"""

/-! ### The legal quantization factors (40_sprite_sheet_decoder.md R103) -/

/-- Legality without the division: the N_SUB buckets of Q values cover every channel value. -/
theorem badQ_false_iff_lt_mul {c : Config} {q : BitVec 9} : badQ c q = false ↔ 255 < c.nSub * q.toNat := by
  rw [badQ_false_iff]
  by_cases hq : q = 0
  · simp [hq]
  · have hpos : 0 < q.toNat := Nat.pos_of_ne_zero fun h => hq (BitVec.eq_of_toNat_eq h)
    rw [Nat.div_lt_iff_lt_mul hpos]
    exact and_iff_right hq

theorem badQ_false_iff_of_nSub_four {c : Config} {q : BitVec 9} (hn : c.nSub = 4) : badQ c q = false ↔ 64 ≤ q.toNat := by
  rw [badQ_false_iff_lt_mul, hn]
  omega

theorem badQ_false_iff_of_nSub_eight {c : Config} {q : BitVec 9} (hn : c.nSub = 8) : badQ c q = false ↔ 32 ≤ q.toNat := by
  rw [badQ_false_iff_lt_mul, hn]
  omega

/-- Settles O29: the two values of N_SUB, the monotonicity of the division, and each profile's N_SUB. -/
theorem legalQuantizationFactors : Obligations.LegalQuantizationFactors := by
  refine ⟨fun c q => ⟨badQ_false_iff_of_nSub_four, badQ_false_iff_of_nSub_eight, fun hq ch hch => ?_⟩, fun c hc q => ?_⟩
  · obtain ⟨-, hmax⟩ := badQ_false_iff.1 hq
    exact (Nat.div_le_div_right hch).trans_lt hmax
  · obtain rfl | rfl : c = Config.p216 ∨ c = Config.p512 := by simpa using hc
    · exact badQ_false_iff_of_nSub_four rfl
    · exact badQ_false_iff_of_nSub_eight rfl

/-! ### Quantizing and expanding (40_sprite_sheet_decoder.md R106) -/

/-- The level `v` of the palette of `n + 1` levels scales to a channel value of bucket `v`, where `n` is the highest bucket:
255 exceeds `n * q` by less than `q`, so `v * 255` exceeds `v * (n * q)` by less than one bucket's `n * q`. -/
theorem scale_div_of_le {v q : Nat} (hn : 1 ≤ 255 / q) (hv : v ≤ 255 / q) : scale v (levels q) / q = v := by
  have hq : 0 < q := Nat.pos_of_ne_zero fun h => by simp [h] at hn
  have split255 : 255 / q * q + 255 % q = 255 := Nat.div_add_mod' 255 q
  have hrest : v * (255 % q) < 255 / q * q :=
    calc v * (255 % q) ≤ 255 / q * (255 % q) := Nat.mul_le_mul_right _ hv
      _ < 255 / q * q := Nat.mul_lt_mul_of_pos_left (Nat.mod_lt 255 hq) hn
  have hscale : scale v (levels q) / q = v * 255 / (255 / q * q) := Nat.div_div_eq_div_mul _ _ _
  calc scale v (levels q) / q = v * (255 / q * q + 255 % q) / (255 / q * q) := by rw [hscale, split255]
    _ = v := by
      rw [Nat.mul_add, Nat.mul_comm v, Nat.mul_add_div (Nat.mul_pos hn hq), Nat.div_eq_of_lt hrest, Nat.add_zero]

/-- Settles O30: a channel value's bucket is at most the highest; the examples of R106 are computed. -/
theorem roundTripThroughPalette : Obligations.RoundTripThroughPalette := by
  refine ⟨fun q c _ _ hl hc => ?_, by decide, by decide⟩
  exact scale_div_of_le (Nat.le_of_succ_le_succ hl) (Nat.div_le_div_right hc)

/-! ### A DECODE that completes (40_sprite_sheet_decoder.md R102, R104, R105) -/

theorem dimWidth_eq_lowHalf (d : Word) : dimWidth d = lowHalf d := dimWidth_eq_mod d

theorem dimHeight_eq_highHalf (d : Word) : dimHeight d = highHalf d := dimHeight_eq_div d

theorem channel_eq_mod (v : Word) : channel v = v.toNat % 256 := by simp [channel]

/-- Under a legal Q the 3 bits of an IDX element hold the whole quotient (40_sprite_sheet_decoder.md R103). -/
theorem quantized_toNat {c : Config} {q : BitVec 9} (hl : c.legal = true) (hq : badQ c q = false) (v : Word) :
    (BitVec.ofNat 3 (quant (channel v) q.toNat)).toNat = channel v / q.toNat := by
  obtain ⟨-, hn, -⟩ := (Config.legal_iff c).1 hl
  obtain ⟨-, hmax⟩ := badQ_false_iff.1 hq
  have hle : channel v / q.toNat ≤ 255 / q.toNat := Nat.div_le_div_right (channel_le v)
  have hlt : channel v / q.toNat < 2 ^ 3 := by omega
  rw [quant, BitVec.toNat_ofNat, Nat.mod_eq_of_lt hlt]

/-- A turn at a written pixel makes no draw (10_state.md R47). -/
theorem decodePixel_draws_of_written {q : BitVec 9} {i : Nat} {s : State} (h : memGet s.raw i ≠ none) :
    (decodePixel q i s).draws = s.draws := by
  obtain ⟨v, hv⟩ := Option.ne_none_iff_exists'.1 h
  rw [decodePixel, writeIdx_draws, readRaw, readElem_written s hv]

theorem decodePixel_raw (q : BitVec 9) (i : Nat) (s : State) : (decodePixel q i s).raw = s.raw := by
  have hread : SameButDraws s (readRaw i s).2 := readElem_frame s.raw i s
  rw [decodePixel, writeIdx_raw, hread]

/-- DECODE of a wholly written image makes no draw. -/
theorem decodeAll_draws_of_written {s : State}
    (h : ∀ i, i < lowHalf s.latch.sdim * highHalf s.latch.sdim → memGet s.raw i ≠ none) :
    (decodeAll s).draws = s.draws := by
  rw [← dimWidth_eq_lowHalf, ← dimHeight_eq_highHalf] at h
  have main : (decodeAll s).raw = s.raw ∧ (decodeAll s).draws = s.draws := by
    refine forUpTo_keeps (P := fun t : State => t.raw = s.raw ∧ t.draws = s.draws) ⟨rfl, rfl⟩ fun i t hi ⟨hraw, hdraws⟩ => ?_
    have hwritten : memGet t.raw i ≠ none := hraw ▸ h i hi
    exact ⟨(decodePixel_raw _ i t).trans hraw, (decodePixel_draws_of_written hwritten).trans hdraws⟩
  exact main.2

/-- Settles O27: the loop's frame, and what it leaves in IDX below and above the image's size. -/
theorem decodeQuantizesTheImage : Obligations.DecodeQuantizesTheImage := by
  intro s hl hw hh hfit hq0 hqmax
  have hq : badQ s.cfg s.latch.q = false := badQ_false_iff.2 ⟨hq0, hqmax⟩
  have decoded := decodeAll_idx s
  refine ⟨_, exec_decode_of_legal (badImage_false_iff.2 ⟨hw, hh, hfit⟩) hq, ?_, fun i hi => ?_, decoded.above,
    decodeAll_draws_of_written⟩
  · rw [decodeAll_frame]
    rfl
  · obtain ⟨v, hwritten, hget⟩ := decoded.below i hi
    refine ⟨_, hget, ?_, fun x hx => ?_⟩
    · rw [quantized_toNat hl hq]
      exact Nat.div_le_div_right (channel_le v)
    · rw [quantized_toNat hl hq, hwritten x hx, channel_eq_mod]

end Sys2Proof.Machine

/-! PROOFS of the family 41_palette_lookup_engine.md: the scaling table, the cube and its index, and the outcomes of
LOOKUP and EXPAND. -/

namespace Sys2Proof.Machine

/-! ### BUILD_PAL (41_palette_lookup_engine.md R111, R112, R115) -/

/-- Settles O31, by computing R111's seven rows. -/
theorem channelScalingTable : Obligations.ChannelScalingTable := ⟨rfl, rfl, rfl, rfl, rfl, rfl, rfl⟩

/-- Settles O32: the loops' frame, the cube they write, and what they leave above it. -/
theorem buildPalWritesTheCube : Obligations.BuildPalWritesTheCube := by
  intro s l _ h2 hm
  refine ⟨_, exec_buildPal_of_legal_level h2 hm, ?_, palCount_toNat (hm.trans (lMax_le _)), fun r g b hr hg hb => ?_,
    fun j hj => ?_⟩
  · rw [buildEntries_frame]
    rfl
  · exact ⟨_, buildEntries_get s hr hg hb, levelEntry_toNat hr hg hb⟩
  · exact (buildEntries_pal l s j).trans (if_neg (by omega))

/-- R112's index in Horner form: blue is the last digit in base L, and red and green are those of the rest. -/
theorem levelIndex_eq_digits (l r g b : Nat) : levelIndex l r g b = b + (g + r * l) * l := by
  rw [levelIndex]
  ring

/-- Levels with one index are equal, digit by digit. -/
theorem levelIndex_inj {l r g b r' g' b' : Nat} (hg : g < l) (hb : b < l) (hg' : g' < l) (hb' : b' < l)
    (h : levelIndex l r g b = levelIndex l r' g' b') : r = r' ∧ g = g' ∧ b = b' := by
  rw [levelIndex_eq_digits, levelIndex_eq_digits] at h
  obtain ⟨blue, rest⟩ := pixel_index_inj hb hb' h
  obtain ⟨green, red⟩ := pixel_index_inj hg hg' rest
  exact ⟨red, green, blue⟩

/-- Every number is the index of its digits in base L. -/
theorem levelIndex_digits (l j : Nat) : levelIndex l (j / l / l) (j / l % l) (j % l) = j := by
  rw [levelIndex_eq_digits, Nat.mod_add_div', Nat.mod_add_div']

/-- Settles O33: onto by the digits of the index, in range, and injective. -/
theorem paletteIndexIsBijection : Obligations.PaletteIndexIsBijection := by
  refine fun l j => ⟨fun hj => ?_, fun r g b hr hg hb => ⟨levelIndex_lt hr hg hb, fun r' g' b' _ hg' hb' h => ?_⟩⟩
  · have hl : 0 < l := Nat.pos_of_ne_zero fun h => by simp [h] at hj
    have hred : j / l / l < l := by
      rw [Nat.div_div_eq_div_mul]
      exact Nat.div_lt_of_lt_mul hj
    exact ⟨_, _, _, hred, Nat.mod_lt _ hl, Nat.mod_lt _ hl, levelIndex_digits l j⟩
  · exact levelIndex_inj hg hb hg' hb' h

"""

_What is being asked_:
Copy verbatim, from the listing above, each line from the one containing "exact badQ_false_iff_of_nSub_eight rfl" down to the one containing "have hrest : v", inclusive.

_Response_:
    · exact badQ_false_iff_of_nSub_eight rfl

/-! ### Quantizing and expanding (40_sprite_sheet_decoder.md R106) -/

/-- The level `v` of the palette of `n + 1` levels scales to a channel value of bucket `v`, where `n` is the highest bucket:
255 exceeds `n * q` by less than `q`, so `v * 255` exceeds `v * (n * q)` by less than one bucket's `n * q`. -/
theorem scale_div_of_le {v q : Nat} (hn : 1 ≤ 255 / q) (hv : v ≤ 255 / q) : scale v (levels q) / q = v := by
  have hq : 0 < q := Nat.pos_of_ne_zero fun h => by simp [h] at hn
  have split255 : 255 / q * q + 255 % q = 255 := Nat.div_add_mod' 255 q
  have hrest : v * (255 % q) < 255 / q * q :=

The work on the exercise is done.